“Ah, but I was so much older then, I'm younger than that now.” – Bob Dylan ||
Hello everyone, and happy Friday!
You’re reading the daily premium Crypto is Macro Now newsletter, where I look at the growing overlap between the crypto and macro landscapes. There’s also usually some market commentary, but NOTHING I say is investment advice. For full disclosure, I have held the same long positions in BTC and ETH for years, and have no intention to either buy more or sell in the near future.
If you’re not a subscriber, I do hope you’ll consider becoming one! It would help enable me to continue to share what I learn as I work on figuring out where we’re going. It’s only $8/month for now ($12/month as of January), with a free trial.
And if you find this newsletter useful, would you mind hitting the ❤ button at the bottom? I’m told it boosts the distribution algorithm.
Also, I’m now host of the CoinDesk Markets Daily podcast – you can check that out here.
IN THIS NEWSLETTER:
Dollar down
Blockchain games as bank accounts?
Key signals
WHAT I’M WATCHING:
Dollar down
This week seems to have marked an inflection point in dollar sentiment. The currency had been trending down anyway since the local high back in October, but the Fed’s comments turned the downward slope into a sharp drop.
(chart via TradingView)
What has shifted? It’s not just the FOMC statement and Powell’s comments. John Authers’ newsletter in Bloomberg this morning points out that the Fed’s “pivot” gave other central banks the opportunity to also talk up the possibility of cuts – and none of them took it. The Bank of England stressed that there is still “a way to go” before rate cuts can be contemplated. Norway actually hiked.
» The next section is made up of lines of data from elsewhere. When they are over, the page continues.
-- ==== Sys2Proof/Tests/Slice0.lean ====
section
/-! SUPPORT. Tests of the model: ill-formed terms refused, words decoded, one step each from spec/95_test_vectors.md, and for every
statement with hypotheses a witness that they can be met. -/

set_option maxRecDepth 8000

namespace Sys2Proof.Tests

open Sys2Proof Sys2Proof.Machine

/-! Helpers -/

/-- A text as ASCII bytes (R66). -/
def ascii (s : String) : List Byte := s.toList.map fun c => BitVec.ofNat 8 c.toNat

/-- The reset state with a text or byte operand in place. -/
def withText (t : List Byte) : State := { State.reset with ibuf := Memory.writeBytes [] 0 t, ilen := t.length }

/-- The reset state with a number operand in place. -/
def withArg (n : Word) : State := { State.reset with arg := n }

/-- The reset state with the doorbell write of a word pending. -/
def ringing (w : Nat) : State := State.reset.withFetchWord 8 w

/-- A configured block: a key of ten bytes, an algorithm, a digit length and a counter. -/
def configured (alg : Byte) (digits : Byte) (counter : Word) : State :=
  { State.reset with
    key := Memory.writeBytes [] 0 [1, 2, 3, 4, 5, 6, 7, 8, 9, 10]
    klen := 10
    alg := alg
    digits := digits
    counter := counter
    valid := 0x07 }

/-- The reset state with all three time registers set. -/
def timedState (now start period : Word) : State :=
  { State.reset with now := now, start := start, period := period, valid := 0x38 }

/-- The reset state with the result `ok` in OBUF. -/
def withResult : State := { State.reset with obuf := [(0, 0x6F), (1, 0x6B)], olen := 2, valid := 0x40 }

/-- The outcome is a next state of which `p` holds. -/
def nextIs (r : Result) (p : State → Bool) : Bool :=
  match r with
  | .next t => p t
  | .fault _ => false
  | .refused _ => false

/-- The result bytes the host can read after a command. -/
def resultBytes (t : State) : List (Option Byte) := (List.range t.olen).map t.outByte

/-! Well-formedness: one ill-formed term for each check -/

/-- 0x21: RSV is not 0 (R61). -/
theorem test_wf_reserved : (CommandWord.ofByte 0b00100001).reservedClear = false ∧ (CommandWord.ofByte 0b00100001).legal = false := by decide

/-- 0x00 and 0x0B: no such opcode (R63). -/
theorem test_wf_opcode : (CommandWord.ofByte 0b00000000).opcodeAssigned = false ∧ (CommandWord.ofByte 0b00001011).opcodeAssigned = false ∧
    (CommandWord.ofByte 0b00001011).legal = false := by decide

/-- 0x13: P is 1 and the command is not B32ENC (R61). -/
theorem test_wf_pad : (CommandWord.ofByte 0b00010011).padAllowed = false ∧ (CommandWord.ofByte 0b00010011).legal = false ∧
    (CommandWord.ofByte 0b00010010).legal = true := by decide

/-- The 8-bit CMD takes no value of 256, ARG none of 2^64 (R27, R48). -/
theorem test_wf_access : (HostAccess.writeReg 0 256).wf = false ∧ (HostAccess.writeReg 0 255).wf = true ∧
    (HostAccess.writeReg 1 (2 ^ 64)).wf = false ∧ (HostAccess.writeReg 2 (2 ^ 64)).wf = true := by decide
And the ECB energetically pushed back against expectations of cuts in Q1, even though it has more room to cut than the US (a faster CPI deceleration) and has more urgency to do so (a weaker economy).
(chart via Bloomberg)
Plus, there’s growing expectations of a Bank of Japan hike. A Reuters poll published this morning shows that 80% of surveyed economists expect an unwinding of Japan’s easy monetary policy by the end of 2024, with 20% betting that the first move comes as soon as next month.
So, if markets are interpreting the Fed’s statements this week correctly and US rates do start to come down within the next few months, funds are likely to flow out of dollars into other currencies. We’re already starting to see this – in the 24 hours following Wednesday’s FOMC statement, the DXY index dropped around 2%.
(chart via TradingView)
This is even before we take into account the likely “money printing” that will be needed next year to finance the ballooning deficit. The accumulated US deficit for the first two months of the 2024 fiscal year was announced on Tuesday – already it is up to $381 billion. Annualized, this gives a deficit of $2.3 trillion (vs $1.7 trillion in FY 2023 and $1.4 trillion in FY 2022), and that’s not taking into account any extra pre-election spending or defense measures. According to the Committee for a Responsible Federal Budget (CRFB), lawmakers are currently pushing for bills that would add another $675 billion to the total if enacted on a temporary basis. The extra load would be $2.73 trillion if the bills become permanent.